The data model consists of three main CSV files to support the specified use cases:

### `public_power_cleaned`

**Columns:**
- `timestamp` (TIMESTAMP): UNIX timestamp converted to human-readable format.
- `production_type_name` (STRING): Name of the production type (e.g., solar, wind, etc.).
- `production_value` (FLOAT): Electricity production value.

**Purpose:**  
To track daily electricity production trends for each production type.

---

### `price_data_cleaned`

**Columns:**
- `license_info` (STRING): The license info.
- `price` (FLOAT): The day-ahead spot market price for a specified bidding zone in EUR/MWh.
- `unit` (FLOAT): unit of the electricity.
- `timestamp` (TIMESTAMP): UNIX timestamp converted to human-readable format.

**Purpose:**  
To store electricity prices for analysis.

---

### `installed_power_cleaned`

**Columns:**
- `time` (TIMESTAMP): Month and the Year.
- `production_name` (STRING): Name of the production type.
- `production_calue` (FLOAT): Electricity production value.

**Purpose:**  
To provide context for the installed capacity of different energy sources.

---

# Data Flow and Processing

The data will be ingested from JSON files, transformed using PySpark, and stored in the CSV Files.

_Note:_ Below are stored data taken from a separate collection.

-- ==== Sys2Proof/Machine/State.lean ====
section
/-! DEFINITION. Everything the VKT-416 holds, as plain data, and its value after reset. INVENTORY.md lists each item with
the rule that names it. Notices one block has handed to another and the other has not yet taken stand in `Transit` (log 2). -/

namespace Sys2Proof.Machine

/-! ### Track unit (01, 02) -/

/-- What produces the position changes of a track (Table 1-2). -/
inductive Source where
  | absent
  | quad
  | sampled
  | sim
  deriving DecidableEq, Repr

/-- Travel direction of a track (R2). -/
inductive Travel where
  | forward
  | reverse
  deriving DecidableEq, Repr

/-- Count sense of a track (R2). -/
inductive CountSense where
  | normal
  | inverted
  deriving DecidableEq, Repr

/-- The four track states (Table 1-1). -/
inductive TrackState where
  | disabled
  | settling
  | running
  | fault
  deriving DecidableEq, Repr

/-- Track causes: the fault causes of Table 1-3, and SETTLED and DISCONTINUITY, which appear only in
TRACK_STATE reports (R170, R189). -/
inductive TrackCause where
  | absent
  | sample
  | quad
  | range
  | overspeed
  | settled
  | discontinuity
  deriving DecidableEq, Repr

/-- Which range limit a clamp reached (R10). -/
inductive RangeLimit where
  | low
  | high
  deriving DecidableEq, Repr

/-- The configuration fields of a track (Table 1-2). -/
structure TrackConfig where
  source : Source
  travel : Travel
  sense : CountSense
  settleTime : Nat
  window : Nat
  overspeed : Nat
  errorLimit : Nat
  jumpLimit : Nat
  sampleWidth : Nat
  samplePeriod : Nat
  scheduleLimit : Nat
  deriving DecidableEq, Repr

/-- The reset values of Table 1-2. -/
def TrackConfig.reset : TrackConfig where
  source := .absent
  travel := .forward
  sense := .normal
  settleTime := 20
  window := 10
  overspeed := 0
  errorLimit := 3
  jumpLimit := 256
  sampleWidth := 24
  samplePeriod := 250
  scheduleLimit := 128

/-- The statistics of a track (R21). -/
structure TrackStats where
  noStart : Nat
  badStop : Nat
  parity : Nat
  jump : Nat
  illegal : Nat
  ignoredMarks : Nat
  deriving DecidableEq, Repr

/-- The statistics after reset and after CLEAR_STATS (R6, R22). -/
def TrackStats.zero : TrackStats := ⟨0, 0, 0, 0, 0, 0⟩

/-- A running velocity window: its start position and its length in ms (R19). -/
structure Window where
  start : Int
  length : Nat
  deriving DecidableEq, Repr

/-- The pair of levels on TAk and TBk; true is high (R25). -/
structure PhasePair where
  a : Bool
  b : Bool
  deriving DecidableEq, Repr

/-- Track unit TUk with its position source (R6, R38). A timer holds the moment of its expiry in
model time (log 6), none when it is stopped. -/
structure Track where
  cfg : TrackConfig
  state : TrackState
  cause : TrackCause
  clamp : Option RangeLimit
  pos : Int
  vel : Int
  settleTimer : Option Nat
  window : Option Window
  rejects : Nat
  windowIllegal : Nat
  lastIllegal : Nat
  homeArmed : Bool
  homeValue : Int
  simVel : Int
  stats : TrackStats
  reference : Option PhasePair
  sampleTimer : Option Nat
  transfer : Bool
  rPrev : Option Nat
  framingValid : Bool
  updateTimer : Option Nat
  remainder : Int
  deriving DecidableEq, Repr

/-- A track unit after reset (R6, R38). -/
def Track.reset : Track where
  cfg := .reset
  state := .disabled
  cause := .absent
  clamp := none
  pos := 0
  vel := 0
  settleTimer := none
  window := none
  rejects := 0
  windowIllegal := 0
  lastIllegal := 0
  homeArmed := false
  homeValue := 0
  simVel := 0
  stats := .zero
  reference := none
  sampleTimer := none
  transfer := false
  rPrev := none
  framingValid := true
  updateTimer := none
  remainder := 0

/-! ### Cue Schedule Unit (03, 04) -/

/-- Notify level of a cue (R39). -/
inductive Notify where
  | silent
  | onFail
  | always
  deriving DecidableEq, Repr

/-- Origin and key of a cue: a HOST cue id, or the template index and mark sequence of a MARK cue (R39). -/
inductive CueKey where
  | host (id : BitVec 16)
  | mark (entry : EntryId) (seq : BitVec 16)
  deriving DecidableEq, Repr

/-- Pitch and remaining count of a repeating cue (R39). -/
structure CueRepeat where
  pitch : Nat
  remaining : Nat
  deriving DecidableEq, Repr

/-- A pending cue record (Table 3-2). Its track is the schedule it stands in. -/
structure Cue where
  key : CueKey
  line : LineId
  nominal : Int
  effective : Int
  profile : Option ProfileId
  width : Option Nat
  tolerance : Option Nat
  repetition : Option CueRepeat
  index : Nat
  notify : Notify
  stamp : Nat
  deriving DecidableEq, Repr

/-- Outcomes of a cue (Table 11-5). -/
inductive CueResult where
  | fired
  | late
  | missed
  | passed
  | slow
  | collided
  | lineOff
  | lineFault
  | inhibited
  deriving DecidableEq, Repr

/-- Evaluation mode of a schedule (R47). -/
inductive EvalMode where
  | evaluating
  | frozen
  deriving DecidableEq, Repr

/-- What a firing request names beside the evaluation event it belongs to (R68). -/
structure FiringRequest where
  line : LineId
  profile : ProfileId
  fromOverride : Bool
  width : Option Nat
  deriving DecidableEq, Repr

/-- What the track unit hands over with a position change (R62). -/
structure EvalInput where
  pos : Int
  travel : Travel
  state : TrackState
  vel : Int
  deriving DecidableEq, Repr

/-- An evaluation event in progress: its track, its input and the firing request whose answer the CSU
waits for (R62, R68). -/
structure Evaluation where
  track : TrackId
  input : EvalInput
  request : FiringRequest
  deriving DecidableEq, Repr

/-- The Cue Schedule Unit (Table 3-1). The free list, the cue counts and the pending counts are read off
the schedules (log 11). `taken` is the position of each track as the CSU last took it (R50). -/
structure Csu where
  schedules : Vector (List Cue) 4
  modes : Vector EvalMode 4
  taken : Vector Int 4
  stamp : Nat
  evaluation : Option Evaluation
  deriving DecidableEq, Repr

/-- The CSU after reset (R48). -/
def Csu.reset : Csu where
  schedules := Vector.replicate 4 []
  modes := Vector.replicate 4 .evaluating
  taken := Vector.replicate 4 0
  stamp := 0
  evaluation := none

/-! ### Mark unit (05) -/

/-- Mark unit states (Table 5-1). -/
inductive MarkState where
  | off
  | armed
  | blanked
  | lost
  deriving DecidableEq, Repr

/-- Why a mark unit last entered LOST (R80). -/
inductive LossCause where
  | absent
  | missing
  | trackFault
  | discontinuity
  deriving DecidableEq, Repr

/-- The six settings of SET_MARK (R96). -/
structure MarkConfig where
  edge : MarkEdge
  blank : Nat
  pitch : Nat
  tolerance : Nat
  limit : Nat
  reports : Bool
  deriving DecidableEq, Repr

/-- One template entry of a mark program (R94). -/
structure Template where
  enabled : Bool
  offset : Nat
  line : LineId
  profile : Option ProfileId
  width : Option Nat
  tolerance : Option Nat
  notify : Notify
  deriving DecidableEq, Repr

/-- A template entry after reset (R94). -/
def Template.reset : Template := ⟨false, 0, 0, none, none, none, .silent⟩

/-- Mark unit MUk (R80). -/
structure Mark where
  state : MarkState
  last : Int
  valid : Bool
  seq : BitVec 16
  substitutions : Nat
  loss : LossCause
  cfg : MarkConfig
  program : Vector Template 8
  deriving DecidableEq, Repr

/-- A mark unit after reset (R80, R94). -/
def Mark.reset : Mark where
  state := .off
  last := 0
  valid := false
  seq := 0
  substitutions := 0
  loss := .absent
  cfg := ⟨.rising, 0, 0, 0, 2, false⟩
  program := Vector.replicate 8 .reset

/-! ### Line unit and Profile Table (06) -/

/-- Line states (Table 6-1). -/
inductive LineState where
  | disabled
  | off
  | on
  | holdoff
  | test
  | fault
  deriving DecidableEq, Repr

/-- Collision policy of a line (R100). -/
inductive Policy where
  | reject
  | retrigger
  deriving DecidableEq, Repr

/-- Polarity of an output pin (R100). -/
inductive Polarity where
  | activeHigh
  | activeLow
  deriving DecidableEq, Repr

/-- Mode of a pulse profile (R103). -/
inductive PulseMode where
  | time
  | distance
  deriving DecidableEq, Repr

/-- What began a pulse (Table 6-2). -/
inductive PulseOrigin where
  | cue
  | forced
  deriving DecidableEq, Repr

/-- The end condition of an active pulse, and with it its mode (Table 6-2): an end time in model time, or
an end position with the travel sign of the line's track and the max-on timer. -/
inductive PulseEnd where
  | time (at_ : Nat)
  | distance (pos : Int) (travel : Travel) (maxOn : Option Nat)
  deriving DecidableEq, Repr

The data flow is as follows:

1. **Extract:** Read the JSON files.
2. **Transform:** Clean and reshape the data to match the table structures.
3. **Load:** Write the transformed data into the CSV files.

---

# PySpark Transformation Scripts

The PySpark transformation scripts can be found in the folder "data_transformation_scripts" and the cleaned data can be found in the folder "cleaned_data_csv".

---

# SQL Queries for BI/ML Use Case

The SQL scripts can be found in the folder "sql_queries_bi_ml_usecase" and can be run on the data saved in "cleaned_data_csv" folder.

The BI/ML use cases taken in consideration are:

1. Trend of daily public net electricity production in Germany for each production type.
2. Analysis of Daily Average Price Against Net Power for Offshore and Onshore Wind.